Hilary Fannin: What I wish my spouse and I had done the morning of our wedding

It’s not romantic, but you can never have too much resilience in a marriage

Hilary Fannin: ‘I’d have quite liked it if someone had encouraged my spouse and I to write to each other on the morning of our nuptials’. Photograph: iStock
Hilary Fannin: ‘I’d have quite liked it if someone had encouraged my spouse and I to write to each other on the morning of our nuptials’. Photograph: iStock

I attended a winter wedding in Dublin recently. It was a picturesque occasion. After the ceremony the bride, delicate as a snowdrop, posed with her new groom for photographs against a display of redbrick turrets and pretty eateries, festooned in fairy lights, on Exchequer Street.

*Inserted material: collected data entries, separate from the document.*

-- ==== Sys2Proof/Machine/Dispatch.lean ====
section
/-!
DEFINITION. The meaning of every instruction and event: one arm per constructor, each one direct call.
-/
namespace Sys2Proof.Machine
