-- ==== Sys2Proof/Laws/PerInstr.lean ====
section
/-!
SUPPORT. The encoding round trip of every instruction: what `encode` gives decodes to the instruction. One lemma per constructor; an event has no encoding.
-/
namespace Sys2Proof.Laws.RoundTrip
open Sys2Proof Sys2Proof.Laws
set_option Elab.async false
set_option linter.unusedSimpArgs false

/-- The head and tail that encode a well-formed instruction decode to it. -/
def Statement (i : Instr) : Prop := i.wf = true → ∀ c, encode i = some c → decode c.head c.tail = .instr i

theorem nop : Statement (.nop) := by
  refine roundTrip_head rfl ?_ fun hw  => ?_
  · omega
  · simp [-Fin.ofNat_eq_cast, decFields, decMisc, pick]

theorem exit : Statement (.exit) := by
  refine roundTrip_head rfl ?_ fun hw  => ?_
  · omega
  · simp [-Fin.ofNat_eq_cast, decFields, decMisc, pick]

theorem yield : Statement (.yield) := by
  refine roundTrip_head rfl ?_ fun hw  => ?_
  · omega
  · simp [-Fin.ofNat_eq_cast, decFields, decMisc, pick]

theorem brk : Statement (.brk) := by
  refine roundTrip_head rfl ?_ fun hw  => ?_
  · omega
  · simp [-Fin.ofNat_eq_cast, decFields, decMisc, pick]

theorem trap (n : Fin 32) : Statement (.trap n) := by
  have h_n : n.val < 32 := n.isLt
  refine roundTrip_head rfl ?_ fun hw  => ?_
  · omega
  · simp [-Fin.ofNat_eq_cast, decFields, decMisc, pick, h_n]

theorem rett : Statement (.rett) := by
  refine roundTrip_head rfl ?_ fun hw  => ?_
  · omega
  · simp [-Fin.ofNat_eq_cast, decFields, decMisc, pick]

theorem add (w : Bool) (rd : Reg) (ra : Reg) (rb : Reg) : Statement (.add w rd ra rb) := by
  have h_w : w.toNat ≤ 1 := Bool.toNat_le _
  have h_rd : rd.val < 32 := rd.isLt
  have h_ra : ra.val < 32 := ra.isLt
  have h_rb : rb.val < 32 := rb.isLt
  refine roundTrip_tr rfl ?_ ?_ fun hw t hA hB hF => ?_
  · omega
  · omega
  · cases w <;> simp [-Fin.ofNat_eq_cast, decFields, decAlu, pick, hA, hB, hF, h_rd, h_ra, h_rb]

theorem sub (w : Bool) (rd : Reg) (ra : Reg) (rb : Reg) : Statement (.sub w rd ra rb) := by
  have h_w : w.toNat ≤ 1 := Bool.toNat_le _
  have h_rd : rd.val < 32 := rd.isLt
  have h_ra : ra.val < 32 := ra.isLt
  have h_rb : rb.val < 32 := rb.isLt
  refine roundTrip_tr rfl ?_ ?_ fun hw t hA hB hF => ?_
  · omega
  · omega
  · cases w <;> simp [-Fin.ofNat_eq_cast, decFields, decAlu, pick, hA, hB, hF, h_rd, h_ra, h_rb]

theorem mul (w : Bool) (rd : Reg) (ra : Reg) (rb : Reg) : Statement (.mul w rd ra rb) := by
  have h_w : w.toNat ≤ 1 := Bool.toNat_le _
  have h_rd : rd.val < 32 := rd.isLt
  have h_ra : ra.val < 32 := ra.isLt
  have h_rb : rb.val < 32 := rb.isLt
  refine roundTrip_tr rfl ?_ ?_ fun hw t hA hB hF => ?_
  · omega
  · omega
  · cases w <;> simp [-Fin.ofNat_eq_cast, decFields, decAlu, pick, hA, hB, hF, h_rd, h_ra, h_rb]

theorem mulh (w : Bool) (rd : Reg) (ra : Reg) (rb : Reg) : Statement (.mulh w rd ra rb) := by
  have h_w : w.toNat ≤ 1 := Bool.toNat_le _
  have h_rd : rd.val < 32 := rd.isLt
  have h_ra : ra.val < 32 := ra.isLt
  have h_rb : rb.val < 32 := rb.isLt
  refine roundTrip_tr rfl ?_ ?_ fun hw t hA hB hF => ?_
  · omega
  · omega
  · cases w <;> simp [-Fin.ofNat_eq_cast, decFields, decAlu, pick, hA, hB, hF, h_rd, h_ra, h_rb]
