def buildMma (gathered : Bool) : Build := fun x s os =>
  let regs : Option (BitVec 7 × Reg × Reg × Reg × Reg × Expr × Expr) :=
    match gathered, os with
    | false, [.a h, .g a, .g b, .g k, .e p, .e r] => some (h, a, b, 0, k, p, r)
    | true, [.a h, .g a, .g b, .g c, .g k, .e p, .e r] => some (h, a, b, c, k, p, r)
    | _, _ => none
  match mmaTypes.lookup s.types, regs with
  | some comb, some (h, a, b, c, k, p, r) =>
    if s.rm.isNone && !s.sat && s.forms.all (fun f => ["acc", "cm"].contains f) then
      match x.bits 16 0 65535 p, x.bits 15 0 32767 r with
      | .ok pa, .ok pb =>
        let o : MmaOps := { comb := comb, acc := s.forms.contains "acc", col := s.forms.contains "cm"
                            a := a, b := b, k := k, h := h, pa := pa, pb := pb }
        .ok (if gathered then .mmag o c else .mma o)
      | .error r, _ => .error r
      | _, .error r => .error r
    else bad
  | _, _ => bad

def buildAccMem (f : BitVec 7 → Fin 16 → Reg → Reg → Instr) (store : Bool) (x : Env) (os : List Opnd) : Res Instr :=
  match store, os with
  | false, .a h :: .g a :: .g b :: rest => (x.count rest).map (fun n => f h n a b)
  | true, .g a :: .g b :: .a h :: rest => (x.count rest).map (fun n => f h n a b)
  | _, _ => bad

def buildAccTyped (f : BitVec 7 → Fin 16 → ETy → Reg → Reg → Instr) (store : Bool) : Build := fun x s os =>
  match s.one with
  | some t => buildAccMem (fun h n a b => f h n t a b) store x os
  | none => bad

def buildTld : Build := fun x s os =>
  match s.form?, os with
  | some (some w), [.g b, .g a, .e p] =>
    if w == "h" || w == "w" then (x.bits 16 0 65535 p).map (.tld (w == "w") a b) else bad
  | _, _ => bad

def buildBopen (x : Env) : List Opnd → Res Instr
  | [.g d, .a h, .e n, .e w, .g a, .g b] =>
    match x.fin 16 1 16 n, x.bits 5 0 16 w with
    | .ok n, .ok w => .ok (.bopen d h n w a b)
    | .error r, _ => .error r
    | _, .error r => .error r
  | _ => bad

def redOps : List (String × BitVec 3) := [("add", 0), ("min", 1), ("max", 2), ("and", 3), ("or", 4), ("xor", 5)]

def buildRed : Build := fun _ s os =>
  match s.forms, s.types, os with
  | [f], [t], [.g d, .g a, .g b] =>
    match redOps.lookup f with
    | some op => if s.rm.isNone && !s.sat then .ok (.red d a b op (BitVec.ofNat 4 t.val)) else bad
    | none => bad
  | _, _, _ => bad

def engineOp (m : String) : Option Build :=
  match m with
  | "vdot" => some (buildTyped .vdot regs3)
  | "cpy" => some (buildCopy true .cpy)
  | "cpys" => some (buildCopy true .cpys)
  | "cpyx" => some (buildCopy false .cpyx)
  | "accz" => some (plainEnv (buildHandles .accz))
  | "accrel" => some (plainEnv (buildHandles .accrel))
  | "accspl" => some (plainEnv (buildHandles .accspl))
  | "accld" => some (buildAccTyped .accld false)
  | "accst" => some (buildAccTyped .accst true)
  | "accpin" => some (plainEnv fun x os => match os with
      | .q p :: .a h :: .g a :: .g b :: rest => (x.count rest).map (fun n => .accpin p h n a b)
      | _ => bad)
  | "accatt" => some (plainEnv fun x os => match os with
      | .q p :: .a h :: .g a :: rest => (x.count rest).map (fun n => .accatt p h n a)
      | _ => bad)
  | "accsta" => some (fun _ s os => match s.flag "clr", os with
      | some c, [.g d, .a h] => .ok (.accsta d h c)
      | _, _ => bad)
  | "mma" => some (buildMma false)
  | "mmag" => some (buildMma true)
  | "tld" => some buildTld
  | "delta" => some (plain fun os => match os with | [.a h, .g a] => .ok (.delta h a) | _ => bad)
  | "dread" => some (plain fun os => match os with | [.a h, .g a] => .ok (.dread h a) | _ => bad)
  | "dscl" => some (plain fun os => match os with | [.a h, .g a, .g b] => .ok (.dscl h a b) | _ => bad)
  | "bopen" => some (plainEnv buildBopen)
  | "bsend" => some (plainEnv fun x os => match os with
      | [.g d, .g a, .g b, .e n] => (x.fin 16 1 16 n).map (.bsend d a b)
      | _ => bad)
  | "bwait" => some (plain (regs1 .bwait))
  | "bnorm" => some (plain fun os => match os with | [.g d, .a h] => .ok (.bnorm d h) | _ => bad)
  | "bseal" => some (plain fun os => match os with | [.g d, .a h] => .ok (.bseal d h) | _ => bad)
  | "babsent" => some (plain (regs1 .babsent))
  | "bclose" => some (plain (regs1 .bclose))
  | "bstat" => some (plainEnv fun x os => match os with | [.g d, .e n] => (x.fin 4 0 3 n).map (.bstat d) | _ => bad)
  | "colld" => some (plain (regs3 .colld))
  | "colrun" => some (plain (regs3 .colrun))
  | "colwait" => some (plain (regs1 .colwait))
  | "colabt" => some (plain (regs0 .colabt))
  | "red" => some buildRed
  | "redg" => some (plain fun os => match os with | [.g d, .q p, .g a] => .ok (.redg d a p) | _ => bad)
  | "colst" => some (plain (regs1 .colst))
  | m =>
    ((vecOps.lookup m).map (fun f => buildVec f.1 f.2)).or <| ((vredOps.lookup m).map (fun f => buildTyped f regs2)).or <|
    (gatOps.lookup m).map (buildGat m)

/-- The instruction that a statement spells. -/
def buildInstr (x : Env) (m : String) (ss : List String) (os : List Opnd) : Res Instr :=
  match ((scalarOp m).or (memoryOp m)).or (engineOp m) with
  | none => .error .instruction
  | some f =>
    match readSuffixes ss with
    | .ok s => f x s os
    | .error r => .error r

end Sys2Proof.Asm
end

I like that part of town. I have a friend who used to rent a flat on that same street, above a shoe shop that sold leopardskin stilettos. She used to buy her groceries from the trendy food store across the road and sit writing and studying at her window overlooking the busy district outside.

I was covetous of her single, metropolitan life. In the suburbs, peeling potatoes and crawling around under the stairs looking for matching shinguards, I’d imagine myself into her dizzying freedom.

Passing cyclists swerved to avoid stray bridesmaids, passers-by in winter coats wished the young couple luck

Without casting aspersions on my friend’s former choice of neighbourhood, I read somewhere that in the 18th century, long before it was a haven for frothy lattes and even frothier rents, Exchequer Street was awash with brothels. Apparently its reputation was so bad that finding respectable tenants for the properties there was almost impossible.

READ MORE

By the 19th century, however, there was a temperance hotel on the street. I suspect this may have been the Central Hotel, which now houses the Library Bar, a fine spot for turret viewing and a place where I myself may have been less than temperate on one or two occasions.

From tarts to temperance to wine bars (and shoe stores and artisan grocers with kumquats nesting in wicker baskets) to pretty young thangs celebrating their nuptials on the eve of a shiny new decade, the street seemed to pulse with history in the steely light of that recent December afternoon.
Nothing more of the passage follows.